Interpretability Study
π Click here to find out more details about interpretability of ML-based retrosynthesis models.
The code related to the interpretability study is found in [the interpretability folder](./interpret).
## Environment
The environment can be set-up running the following lines of code:
```
conda create -n rxn_exp python=3.10
conda install pytorch torchvision torchaudio pytorch-cuda=11.7 -c pytorch -c nvidia
conda install pyg -c pyg
conda install scikit-learn -c conda-forge
conda install tqdm matplotlib pandas
pip install rdkit
```
## Data Files
Install both folders within ./data_interpretability using the following link and place them into the ./interpret directory:
https://doi.org/10.6084/m9.figshare.25325644.v1
## Reproducibility
Pre-trained models are provided in the dropbox. However, models can be retrained by running:
```
conda activate rxn_exp
cd interpret
python train.py --model_type DMPNN
```
The model_type can be chosen from: DMPNN, EGAT and GCN.
To test the trained models (i.e.
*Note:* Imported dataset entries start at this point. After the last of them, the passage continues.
-- ==== Sys2Proof/Laws/Moves.lean ====
section
/-! SUPPORT. What an instruction can do, said once: a sequence of register writes, bus reads and bus writes. A property
that these three keep is kept by every instruction, by interrupt entry and by reset. The parts of a step, inverted. -/

namespace Sys2Proof.Machine

/-- `t` is reached from `s` by CPU register writes, CPU-bus reads and CPU-bus writes. -/
inductive Moves : State → State → Prop where
  | refl (s : State) : Moves s s
  | cpu {s t : State} (h : Moves s t) (c : Cpu) : Moves s { t with cpu := c }
  | read {s t u : State} (h : Moves s t) {a : Word} {v : Byte} (r : memRead a t = .ok v u) : Moves s u
  | write {s t u : State} (h : Moves s t) {a : Word} {v : Byte} (w : memWrite a v t = .ok () u) : Moves s u

theorem Moves.trans {s t u : State} (h : Moves s t) (k : Moves t u) : Moves s u := by
  induction k with
  | refl => exact h
  | cpu _ c ih => exact ih.cpu c
  | read _ r ih => exact ih.read r
  | write _ w ih => exact ih.write w

/-- A property that register writes, reads and writes keep holds after all of them. -/
theorem Moves.keeps {P : State → Prop} (hc : ∀ s c, P s → P { s with cpu := c })
    (hr : ∀ a s v t, memRead a s = .ok v t → P s → P t)
    (hw : ∀ a v s t, memWrite a v s = .ok () t → P s → P t) {s t : State} (h : Moves s t) (p : P s) : P t := by
  induction h with
  | refl => exact p
  | cpu _ c ih => exact hc _ c ih
  | read _ r ih => exact hr _ _ _ _ r ih
  | write _ w ih => exact hw _ _ _ _ w ih

/-- An operation that makes only such moves. -/
def Moving {α : Type} (op : State → Result α) : Prop := ∀ s v t, op s = .ok v t → Moves s t

theorem moving_ok {α : Type} {v : State → α} {f : State → State} (h : ∀ s, Moves s (f s)) :
    Moving fun s => .ok (v s) (f s) := fun s _ _ e => by cases e; exact h s

theorem moving_cpu {α : Type} {v : State → α} {c : State → Cpu} :
    Moving fun s => .ok (v s) { s with cpu := c s } := moving_ok fun s => (Moves.refl s).cpu _

theorem moving_pure {α : Type} {v : State → α} : Moving fun s => .ok (v s) s := moving_ok Moves.refl

theorem moving_bind {α β : Type} {op : State → Result α} {k : α → State → Result β} (h : Moving op)
    (hk : ∀ v, Moving (k v)) : Moving fun s => (op s).bind k := fun s w t e => by
  obtain ⟨v, u, h1, h2⟩ := bind_eq_ok.mp e
  exact (h s v u h1).trans (hk v u w t h2)

theorem moving_ite {α : Type} {c : State → Prop} [∀ s, Decidable (c s)] {f g : State → Result α} (hf : Moving f)
    (hg : Moving g) : Moving fun s => if c s then f s else g s := fun s w t e => by
  by_cases h : c s
  · exact hf s w t (by simpa [h] using e)
  · exact hg s w t (by simpa [h] using e)

theorem moving_fault {α : Type} {f : State → Fault} : Moving fun s => (.fault (f s) : Result α) :=
  fun _ _ _ e => by cases e

/-- An operation after a register write. -/
theorem moving_after {α : Type} {op : State → Result α} {c : State → Cpu} (h : Moving op) :
    Moving fun s => op { s with cpu := c s } := fun s w t e => ((Moves.refl s).cpu _).trans (h _ w t e)

/-- An operation that first reads the state for a parameter. -/
theorem moving_param {α β : Type} {p : State → β} {op : β → State → Result α} (h : ∀ b, Moving (op b)) :
    Moving fun s => op (p s) s := fun s w t e => h (p s) s w t e

theorem moving_memRead (a : Word) : Moving (memRead a) := fun s _ _ e => (Moves.refl s).read e

theorem moving_memWrite (a : Word) (v : Byte) : Moving (memWrite a v) := fun s _ _ e => (Moves.refl s).write e

theorem moving_fetch : Moving fetch :=
  moving_bind (moving_param (p := fun s => s.cpu.pc) moving_memRead) fun _ => moving_cpu

theorem moving_fetchWord : Moving fetchWord :=
  moving_bind moving_fetch fun _ => moving_bind moving_fetch fun _ => moving_pure

theorem moving_readWord (a : Word) : Moving (readWord a) :=
  moving_bind (moving_memRead a) fun _ => moving_bind (moving_memRead _) fun _ => moving_pure

theorem moving_readPointer (a : Word) : Moving (readPointer a) :=
  moving_bind (moving_memRead a) fun _ =>
    moving_bind (moving_param (p := fun s => pointerSuccessor s.config a) moving_memRead) fun _ => moving_pure

theorem moving_push (v : Byte) : Moving (push v) :=
  moving_bind (moving_param (p := fun s => stackAddress s.cpu.sp) fun a => moving_memWrite a v) fun _ =>
    moving_ite (c := fun s => (s.cpu.sp.toNat : Int) - 1 < 0x0100) moving_fault moving_cpu

theorem moving_pop : Moving pop :=
  moving_ite (c := fun s => s.cpu.sp.toNat + 1 > 0x01FF) moving_fault
    (moving_after (op := fun t => memRead (stackAddress t.cpu.sp) t)
      (moving_param (p := fun s => stackAddress s.cpu.sp) moving_memRead))

theorem moving_pushWord (w : Word) : Moving (pushWord w) := moving_bind (moving_push _) fun _ => moving_push _

theorem moving_popWord : Moving popWord :=
  moving_bind moving_pop fun _ => moving_bind moving_pop fun _ => moving_pure

theorem moving_pushFrame : Moving pushFrame :=
  moving_bind (moving_param (p := fun s => s.cpu.pc) moving_pushWord) fun _ =>
    moving_param (p := fun s => s.cpu.p) moving_push

theorem moving_takeInterrupt (vector : Word) : Moving (takeInterrupt vector) :=
  moving_bind (moving_after moving_pushFrame) fun _ =>
    moving_bind (moving_after (moving_readWord vector)) fun _ => moving_cpu

theorem moving_returnFromInterrupt : Moving returnFromInterrupt :=
  moving_bind moving_pop fun _ => moving_bind (moving_after moving_popWord) fun _ => moving_cpu

theorem moving_cpuReset : Moving cpuReset :=
  moving_after (op := fun t => (readWord resetVector t).bind fun target s => .ok () (s.setPc target))
    (moving_bind (moving_readWord resetVector) fun _ => moving_cpu)

theorem moving_resolve (form : Form) : Moving (resolve form) := by
  cases form
  case indirectAbsolute p => exact moving_bind (moving_readPointer p) fun _ => moving_pure
  case preIndexedIndirect d =>
    exact moving_bind (moving_param (p := fun s => zeroPageAddress (d + s.cpu.x)) moving_readPointer)
      fun _ => moving_pure
  case postIndexedIndirect d => exact moving_bind (moving_readPointer _) fun _ => moving_pure
  all_goals exact moving_pure

theorem moving_load (op : Operand) : Moving (load op) := by
  cases op
  case address a => exact moving_memRead a
  all_goals exact moving_pure

theorem moving_storeBack (op : Operand) (v : Byte) : Moving (storeBack op v) := by
  cases op
  case address a => exact moving_memWrite a v
  case none => exact moving_cpu
  case value => exact moving_pure

theorem moving_operandByte (form : Form) : Moving (operandByte form) :=
  moving_bind (moving_resolve form) moving_load

/-- A state transformation that writes CPU registers only. -/
def CpuOnly (f : State → State) : Prop := ∀ s, f s = { s with cpu := (f s).cpu }

theorem cpuOnly_addWithCarry (m : Byte) : CpuOnly (addWithCarry m) := fun _ => rfl
theorem cpuOnly_subtractWithBorrow (m : Byte) : CpuOnly (subtractWithBorrow m) := fun _ => rfl
theorem cpuOnly_bitTest (m : Byte) : CpuOnly (bitTest m) := fun _ => rfl

theorem moving_readInstr (form : Form) {effect : Byte → State → State} (h : ∀ m, CpuOnly (effect m)) :
    Moving (readInstr form effect) :=
  moving_bind (moving_operandByte form) fun m => moving_ok fun s => by rw [h m s]; exact (Moves.refl s).cpu _

theorem moving_storeInstr (form : Form) (source : State → Byte) : Moving (storeInstr form source) :=
  moving_bind (moving_resolve form) fun op => moving_param (p := source) (moving_storeBack op)

theorem moving_modifyInstr (form : Form) {result : Byte → State → Byte} {early late : Byte → State → State}
    (he : ∀ m, CpuOnly (early m)) (hl : ∀ m, CpuOnly (late m)) : Moving (modifyInstr form result early late) :=
  moving_bind (moving_resolve form) fun op => moving_bind (moving_load op) fun m => fun s v t e => by
    obtain ⟨⟨⟩, u, h1, h2⟩ := bind_eq_ok.mp e
    cases h2
    rw [he m s] at h1
    have hu : Moves s u := ((Moves.refl s).cpu _).trans (moving_storeBack op _ _ _ _ h1)
    rw [hl (result m s) u]
    exact hu.cpu _

theorem moving_shiftInstr (form : Form) (shift : Byte → Bool → Shifted) {late : Byte → State → State}
    (hl : ∀ m, CpuOnly (late m)) : Moving (shiftInstr form shift late) :=
  moving_modifyInstr form (fun _ _ => rfl) hl

theorem moving_jumpInstr (form : Form) : Moving (jumpInstr form) :=
  moving_bind (moving_resolve form) fun op => by
    cases op
    case address => exact moving_cpu
    all_goals exact moving_pure

theorem moving_branchInstr (disp : Int) (taken : State → Bool) : Moving (branchInstr disp taken) :=
  moving_ite (c := fun s => taken s = true) (moving_jumpInstr _) moving_pure

theorem moving_brk : Moving opBrk := fun s v t e => by
  obtain ⟨⟨⟩, u, h1, h2⟩ := bind_eq_ok.mp e
  have hu : Moves s u := ((Moves.refl s).cpu _).trans (moving_pushFrame _ _ _ h1)
  split at h2
  · cases h2; exact hu.cpu _
  · obtain ⟨w, x, h3, h4⟩ := bind_eq_ok.mp h2
    cases h4
    exact (hu.trans (moving_readWord irqVector u w x h3)).cpu _

/-- Every operation of a mnemonic makes only such moves. -/
theorem moving_opOf (name : Mnemonic) (form : Form) : Moving (opOf name form) := by
  cases name
  case JSR =>
    cases form
    case absolute a => exact moving_bind (moving_param (p := fun s => s.cpu.pc - 1) moving_pushWord) fun _ => moving_cpu
    all_goals exact moving_pure
  case BRK => exact moving_brk
  case RTI => exact moving_returnFromInterrupt
  case RTS => exact moving_bind moving_popWord fun _ => moving_cpu
  case PHA => exact moving_param (p := fun s => s.cpu.a) moving_push
  case PHP =>
    exact moving_after (c := fun s => (s.setFlag .B true).cpu) (op := fun t => push t.cpu.p t)
      (moving_param (p := fun s => s.cpu.p) moving_push)
  case PLA => exact moving_bind moving_pop fun _ => moving_cpu
  case PLP => exact moving_bind moving_pop fun _ => moving_cpu
  case JMP => exact moving_jumpInstr form
  case NOP => exact moving_pure
  case INC =>
    show Moving (opInc form)
    unfold opInc
    exact moving_modifyInstr form (fun _ _ => rfl) fun _ _ => rfl
  case DEC =>
    show Moving (opDec form)
    unfold opDec
    exact moving_modifyInstr form (fun _ _ => rfl) fun _ _ => rfl
  case DCP =>
    show Moving (opDcp form)
    unfold opDcp
    exact moving_modifyInstr form (fun _ _ => rfl) fun _ _ => rfl
  case ISB =>
    show Moving (opIsb form)
    unfold opIsb
    exact moving_modifyInstr form (fun _ _ => rfl) fun _ _ => rfl
  case ASL =>
    show Moving (opAsl form)
    unfold opAsl
    exact moving_shiftInstr form _ fun _ _ => rfl
  case LSR =>
    show Moving (opLsr form)
    unfold opLsr
    exact moving_shiftInstr form _ fun _ _ => rfl
  case ROL =>
    show Moving (opRol form)
    unfold opRol
    exact moving_shiftInstr form _ fun _ _ => rfl
  case ROR =>
    show Moving (opRor form)
    unfold opRor
    exact moving_shiftInstr form _ fun _ _ => rfl
  case SLO =>
    show Moving (opSlo form)
    unfold opSlo
    exact moving_shiftInstr form _ fun _ _ => rfl
  case SRE =>
    show Moving (opSre form)
    unfold opSre
    exact moving_shiftInstr form _ fun _ _ => rfl
  case RLA =>
    show Moving (opRla form)
    unfold opRla
    exact moving_shiftInstr form _ fun _ _ => rfl
  case RRA =>
    show Moving (opRra form)
    unfold opRra
    exact moving_shiftInstr form _ fun _ _ => rfl
  all_goals first
    | exact moving_readInstr form fun _ _ => rfl
    | exact moving_storeInstr form _
    | exact moving_cpu
    | (cases form <;> first | exact moving_branchInstr _ _ | exact moving_pure)

/-- WHAT AN INSTRUCTION CAN DO: register writes, bus reads and bus writes. -/
theorem exec_moves {i : Instr} {s t : State} (h : exec i s = .next t) : Moves s t := by
  rw [exec_eq] at h
  exact moving_opOf _ _ s () t (outcome_eq_next.mp h)

theorem moving_fetchInstr : Moving fetchInstr :=
  moving_bind moving_fetch fun opcode => by
    cases opcodeEntry opcode with
    | none => exact moving_fault
    | some t =>
      cases t
      case none => exact moving_pure
      case byte => exact moving_bind moving_fetch fun _ => moving_pure
      case word => exact moving_bind moving_fetchWord fun _ => moving_pure

/-- WHAT A STEP CAN DO: the parts of a step that gives a next state. -/
theorem step_eq_next {s u : State} : step s = .next u ↔
    s.fault = none ∧ ∃ s1 i s2 s3, beforeFetch s = .ok () s1 ∧ fetchInstr s1 = .ok i s2 ∧
      exec i s2 = .next s3 ∧ ppuPart i s3 = .ok () u := by
  unfold step prepare
  constructor
  · intro h
    split at h
    · cases h
    · split at h
      · cases h
      · rename_i hp
        obtain ⟨⟨⟩, s1, h1, h2⟩ := bind_eq_ok.mp hp
        split at h
        · exact ⟨‹_›, s1, _, _, _, h1, h2, ‹_›, outcome_eq_next.mp h⟩
        · cases h
        · cases h
  · rintro ⟨hf, s1, i, s2, s3, h1, h2, h3, h4⟩
    simp only [hf, h1, bind_ok, h2, h3, h4, outcome_ok]

/-- What the parts before the fetch can do: schedule, host actions, DMA, interrupt entry. -/
theorem beforeFetch_eq_ok {s t : State} : beforeFetch s = .ok () t ↔
    ∃ s1 s2, hostPart s = .ok () s1 ∧ transferIfRequested s1 = .ok () s2 ∧ handleInterrupts s2 = .ok () t := by
  unfold beforeFetch
  rw [bind_eq_ok]
  constructor
  · rintro ⟨⟨⟩, s1, h1, h2⟩
    obtain ⟨⟨⟩, s2, h3, h4⟩ := bind_eq_ok.mp h2
    exact ⟨s1, s2, h1, h3, h4⟩
  · rintro ⟨s1, s2, h1, h3, h4⟩
    exact ⟨(), s1, h1, bind_eq_ok.mpr ⟨(), s2, h3, h4⟩⟩

/-- What polling can do: nothing, or one request cleared and its entry taken (60 R483). -/
theorem handleInterrupts_cases {s t : State} (h : handleInterrupts s = .ok () t) :
    (NoInterrupt s ∧ t = s) ∨
    (s.int.nmi = true ∧ takeInterrupt nmiVector { s with int := { s.int with nmi := false } } = .ok () t) ∨
    (s.int.nmi = false ∧ s.int.irq = true ∧ s.flag .I = false ∧
      takeInterrupt irqVector { s with int := { s.int with irq := false } } = .ok () t) := by
  unfold handleInterrupts at h
  split at h
  · exact .inr (.inl ⟨‹_›, h⟩)
  · split at h
    · rename_i h1 h2
      simp only [Bool.and_eq_true, Bool.not_eq_true'] at h2
      exact .inr (.inr ⟨by simpa using h1, h2.1, h2.2, h⟩)
    · rename_i h1 h2
      cases h
      refine .inl ⟨⟨by simpa using h1, ?_⟩, rfl⟩
      cases hi : s.int.irq
      · exact .inl rfl
      · right
        simpa [hi] using h2

/-- The bytes that the copy has put in place so far, and those it has not reached (51 R431). -/
theorem copyToSpriteRam_get (base : Nat) : ∀ (n : Nat) (s : State) (k : Nat),
    byteAt (copyToSpriteRam base n s).ppu.spriteRam k =
      if k < n then byteAt s.wram (base + k) else byteAt s.ppu.spriteRam k
  | 0, s, k => by simp [copyToSpriteRam]
  | n + 1, s, k => by
    have ih := copyToSpriteRam_get base n s k
    have hw : ∀ m, (copyToSpriteRam base m s).wram = s.wram := by
      intro m
      induction m with
      | zero => rfl
      | succ m ih => exact ih
    show byteAt (setByte (copyToSpriteRam base n s).ppu.spriteRam n _) k = _
    rw [byteAt_setByte, ih, hw]
    by_cases hk : k = n
    · subst hk; simp
    · by_cases hl : k < n
      · have : k < n + 1 := by omega
        simp [hk, hl, this]
      · have : ¬ k < n + 1 := by omega
        simp [hk, hl, this]

/-- The copy changes sprite RAM only. -/
theorem copyToSpriteRam_frame (base : Nat) : ∀ (n : Nat) (s : State),
    copyToSpriteRam base n s =
      { s with ppu := { s.ppu with spriteRam := (copyToSpriteRam base n s).ppu.spriteRam } }
  | 0, _ => rfl
  | n + 1, s => by
    have ih := copyToSpriteRam_frame base n s
    have e : copyToSpriteRam base (n + 1) s = transferSpriteData n
        (byteAt (copyToSpriteRam base n s).wram (base + n)) (copyToSpriteRam base n s) := rfl
    rw [e]
    unfold transferSpriteData
    generalize copyToSpriteRam base n s = t at ih ⊢
    rw [ih]

end Sys2Proof.Machine
end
EGAT and DMPNN) and create the plots as in the paper, run:
```
conda activate rxn_exp
python inference.py
```
**Note**: The plots for the GNN models may slightly differ compared to the paper due to the stochastic nature of GNNExplainer.
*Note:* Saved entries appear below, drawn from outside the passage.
/-- The four windows of the PPU bus decode as `ppuCell` does, and the row after them is out of reach (20 R95). -/
theorem ppuDecode_eq {β : Type} (a : Word) (c : Config) (f : PpuCell → β) (unreachable : β) :
    (if ppuAddress a < 0x2000 then f (.chr (ppuAddress a))
      else if ppuAddress a < 0x3000 then f (.vram (nametableMirror c (ppuAddress a - 0x2000)))
      else if ppuAddress a < 0x3F00 then f (.vram (nametableMirror c (ppuAddress a - 0x3000)))
      else if ppuAddress a < 0x4000 then f (.palette (palIndex (ppuAddress a)))
      else unreachable) = f (ppuCell c a) := by
  split
  · rw [ppuCell_pattern ‹_›]
  split
  · rw [ppuCell_nametable (by omega) (by omega), show ppuAddress a % 0x1000 = ppuAddress a - 0x2000 by omega]
  split
  · rw [ppuCell_nametable (by omega) (by omega), show ppuAddress a % 0x1000 = ppuAddress a - 0x3000 by omega]
  · rw [if_pos (ppuAddress_lt a), ppuCell_palette (by omega)]

/-- The PPU bus reads the cell its address reaches (20 R95). -/
theorem ppuBusRead_eq (a : Word) (s : State) : ppuBusRead a s = (ppuCell s.config a).read s := by
  refine .trans ?_ (ppuDecode_eq a s.config (PpuCell.read s) (.fault (.invalidBusAddress (ppuAddress a))))
  cases h : s.chr <;> simp [ppuBusRead, PpuCell.read, PpuCell.attached, PpuCell.byte, h]

/-- The PPU bus writes the cell its address reaches (20 R96). -/
theorem ppuBusWrite_eq (a : Word) (v : Byte) (s : State) : ppuBusWrite a v s = (ppuCell s.config a).write v s := by
  refine .trans ?_ (ppuDecode_eq a s.config (PpuCell.write v s) (.fault (.invalidBusAddress (ppuAddress a))))
  cases h : s.chr <;> simp [ppuBusWrite, PpuCell.write, PpuCell.attached, PpuCell.store, h]

/-- Without character memory exactly pattern space is unattached (20 R103). -/
theorem ppuCell_attached_eq_false {s : State} (h : s.chr = none) {c : Config} {a : Word} :
    (ppuCell c a).attached s = false ↔ ppuAddress a < 0x2000 := by
  by_cases lo : ppuAddress a < 0x2000
  · simp [ppuCell_pattern lo, PpuCell.attached, h, lo]
  by_cases hi : ppuAddress a < 0x3F00
  · simp [ppuCell_nametable (Nat.le_of_not_lt lo) hi, PpuCell.attached, lo]
  · simp [ppuCell_palette (Nat.le_of_not_lt hi), PpuCell.attached, lo]

/-- Cells depend on the 14-bit address alone (20 R95). -/
theorem ppuCell_congr {a b : Word} (h : ppuAddress a = ppuAddress b) (c : Config) : ppuCell c a = ppuCell c b := by
  unfold ppuAddress at h
  unfold ppuCell
  rw [h]

theorem ppuAddress_add_period (a : Word) : ppuAddress (a + 0x4000) = ppuAddress a := by
  unfold ppuAddress
  bv_omega

/-- The name tables repeat below the palette (20 R99). -/
theorem ppuCell_nametable_repeats {a : Word} (lo : 0x3000 ≤ a.toNat) (hi : a.toNat < 0x3F00) (c : Config) :
    ppuCell c a = ppuCell c (a - 0x1000) := by
  have here : ppuAddress a = a.toNat := Nat.mod_eq_of_lt (by omega)
  have there : ppuAddress (a - 0x1000) = a.toNat - 0x1000 := by unfold ppuAddress; bv_omega
  rw [ppuCell_nametable (by omega) (by omega), ppuCell_nametable (by omega) (by omega), there, here,
    show (a.toNat - 0x1000) % 0x1000 = a.toNat % 0x1000 by omega]

/-- The palette repeats every 32 bytes (20 R101). -/
theorem ppuCell_palette_repeats {a : Word} (lo : 0x3F00 ≤ a.toNat) (hi : a.toNat < 0x3FE0) (c : Config) :
    ppuCell c (a + 0x20) = ppuCell c a := by
  have here : ppuAddress a = a.toNat := Nat.mod_eq_of_lt (by omega)
  have there : ppuAddress (a + 0x20) = a.toNat + 0x20 := by unfold ppuAddress; bv_omega
  rw [ppuCell_palette (by omega), ppuCell_palette (by omega), there, here, palIndex_add_period]

/-- Settles O42: both accesses go through the cell of their address, cells are independent bytes, and the mirrors are
equal cells. -/
theorem ppuBusIsAFixedDecoding : Obligations.PpuBusIsAFixedDecoding := by
  refine ⟨fun a b v s hs => ?_, fun a v s hs => ⟨?_, ?_⟩, fun c a => ⟨ppuCell_congr (ppuAddress_add_period a) c,
    fun ⟨lo, hi⟩ => ppuCell_nametable_repeats lo hi c, fun ⟨lo, hi⟩ => ppuCell_palette_repeats lo hi c, rfl, rfl, rfl,
    rfl, nofun⟩⟩
  · have attached : ∀ c : PpuCell, c.attached s = true := PpuCell.attached_of_chr hs
    have write : ppuBusWrite a v s = .ok () ((ppuCell s.config a).store v s) :=
      (ppuBusWrite_eq a v s).trans (if_pos (attached _))
    refine ⟨_, (ppuCell s.config b).byte s, write, (ppuBusRead_eq b s).trans (if_pos (attached _)), ?_,
      (ppuBusWrite_state write).1⟩
    rw [ppuBusRead_eq, PpuCell.store_config, PpuCell.read, PpuCell.store_attached, if_pos (attached _),
      PpuCell.byte_store hs]
  · rw [ppuBusRead_eq, PpuCell.read_eq_fault]; exact ppuCell_attached_eq_false hs
  · rw [ppuBusWrite_eq, PpuCell.write_eq_fault]; exact ppuCell_attached_eq_false hs

end Sys2Proof.Machine

/-! PROOFS. The decoder and the encoder against each other, through the operation table (30 R140 to R149). -/

namespace Sys2Proof

/-- Every offset byte stands for a displacement of a well-formed instruction (30 R142). -/
theorem displacementFits_displacementOf (d8 : Byte) : displacementFits (displacementOf d8) = true :=
  Bool.and_eq_true_iff.mpr ⟨decide_eq_true d8.le_toInt, decide_eq_true (Int.le_of_lt_add_one d8.toInt_lt)⟩

@[simp] theorem offsetByte_displacementOf (d8 : Byte) : offsetByte (displacementOf d8) = d8 := BitVec.ofInt_toInt

/-- A displacement that fits is the one of some offset byte. -/
theorem exists_displacementOf_eq {disp : Int} (h : displacementFits disp = true) : ∃ d8, displacementOf d8 = disp :=
  ⟨offsetByte disp, Laws.RoundTrip.displacement_roundTrip h⟩

@[simp] theorem lowByte_wordOfBytes (lo hi : Byte) : lowByte (wordOfBytes lo hi) = lo :=
  BitVec.setWidth_append_eq_right

@[simp] theorem highByte_wordOfBytes (lo hi : Byte) : highByte (wordOfBytes lo hi) = hi :=
  BitVec.extractLsb'_append_eq_left

/-- The operand bytes that complete a template, and the instruction they give (30 R140). -/
inductive Template.Completes : Template → List Byte → Instr → Prop where
  | none (i : Instr) : Template.Completes (.none i) [] i
  | byte (build : Byte → Instr) (d8 : Byte) : Template.Completes (.byte build) [d8] (build d8)
  | word (build : Word → Instr) (w : Word) : Template.Completes (.word build) [lowByte w, highByte w] (build w)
![Example of interpretability case study](/examples/example_interpret.png)
Acknowledgements
β This repository is built on several open-source packages. We would like to thank the authors and acknowledge the following:
- RDKit: For reading SMILES strings and checking validity of molecules
- SCScore: For calculating the SCScore metric.
- rxnfp: For calculating the Diversity metric.
- WLDN-5 and LocalTransform: The reaction forward models used for calculating the Rt-Accuracy metric.